◆ **Problem to solve**: Only the line containing "def execLdI (nnn" and the lines after it, up to the end of the listing, should be written out, each exactly as given.

◆ **Entries shown**:
-- ==== Sys2Proof/Machine/Index.lean ====
section
/-! DEFINITION. The index register and memory instructions (spec/43_index_memory.md R120 to R126). An access range that
is not wholly in the address space raises `MEM_BOUNDS_DATA` before anything changes (spec/20_memory.md R43). -/

namespace Sys2Proof.Machine

/-- `Annn` (R121). -/
def execLdI (nnn : Addr) (s : State) : Result := .next (s.setI (zextAddr nnn)).stepPc

/-- `Fx1E`: wraps modulo 65536, no flag, no fault (R122, D13). -/
def execAddI (x : Reg) (s : State) : Result := .next (s.setI (s.i + zextByte (s.reg x))).stepPc

/-- `Fx29`: the whole byte times 5 (R123). -/
def execLdF (x : Reg) (s : State) : Result :=
  .next (s.setI (zextByte (s.reg x) * .ofNat 16 Config.glyphBytes)).stepPc

/-- `Fx33`: the three decimal digits at `I`, `I + 1`, `I + 2` (R124). -/
def execLdB (x : Reg) (s : State) : Result :=
  match s.storeBlock s.base (bcdDigits (s.reg x)) with
  | some s' => .next s'.stepPc
  | none => .next s.raiseData

/-- `I <- I + x + 1` (R125, R126). -/
def State.advanceIndex (s : State) (x : Reg) : State := s.setI (s.i + .ofNat 16 (regCount x))

/-- `Fx55`: `V[0]` to `V[x]` stored from `I` on, and `I` advanced past them (R125). -/
def execStRegs (x : Reg) (s : State) : Result :=
  match s.storeBlock s.base (s.regsUpTo x) with
  | some s' => .next (s'.advanceIndex x).stepPc
  | none => .next s.raiseData

/-- `Fx65`: `V[0]` to `V[x]` loaded from `I` on, and `I` advanced past them (R126). -/
def execLdRegs (x : Reg) (s : State) : Result :=
  match s.loadBlock s.base (regCount x) with
  | some bytes => .next ((s.loadRegs bytes).advanceIndex x).stepPc
  | none => .next s.raiseData

end Sys2Proof.Machine
end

◆ **Your solution**:
def execLdI (nnn : Addr) (s : State) : Result := .next (s.setI (zextAddr nnn)).stepPc

/-- `Fx1E`: wraps modulo 65536, no flag, no fault (R122, D13). -/
def execAddI (x : Reg) (s : State) : Result := .next (s.setI (s.i + zextByte (s.reg x))).stepPc

/-- `Fx29`: the whole byte times 5 (R123). -/
def execLdF (x : Reg) (s : State) : Result :=
  .next (s.setI (zextByte (s.reg x) * .ofNat 16 Config.glyphBytes)).stepPc

/-- `Fx33`: the three decimal digits at `I`, `I + 1`, `I + 2` (R124). -/
def execLdB (x : Reg) (s : State) : Result :=
  match s.storeBlock s.base (bcdDigits (s.reg x)) with
  | some s' => .next s'.stepPc
  | none => .next s.raiseData

/-- `I <- I + x + 1` (R125, R126). -/
def State.advanceIndex (s : State) (x : Reg) : State := s.setI (s.i + .ofNat 16 (regCount x))

/-- `Fx55`: `V[0]` to `V[x]` stored from `I` on, and `I` advanced past them (R125). -/
def execStRegs (x : Reg) (s : State) : Result :=
  match s.storeBlock s.base (s.regsUpTo x) with
  | some s' => .next (s'.advanceIndex x).stepPc
  | none => .next s.raiseData

/-- `Fx65`: `V[0]` to `V[x]` loaded from `I` on, and `I` advanced past them (R126). -/
def execLdRegs (x : Reg) (s : State) : Result :=
  match s.loadBlock s.base (regCount x) with
  | some bytes => .next ((s.loadRegs bytes).advanceIndex x).stepPc
  | none => .next s.raiseData

end Sys2Proof.Machine
end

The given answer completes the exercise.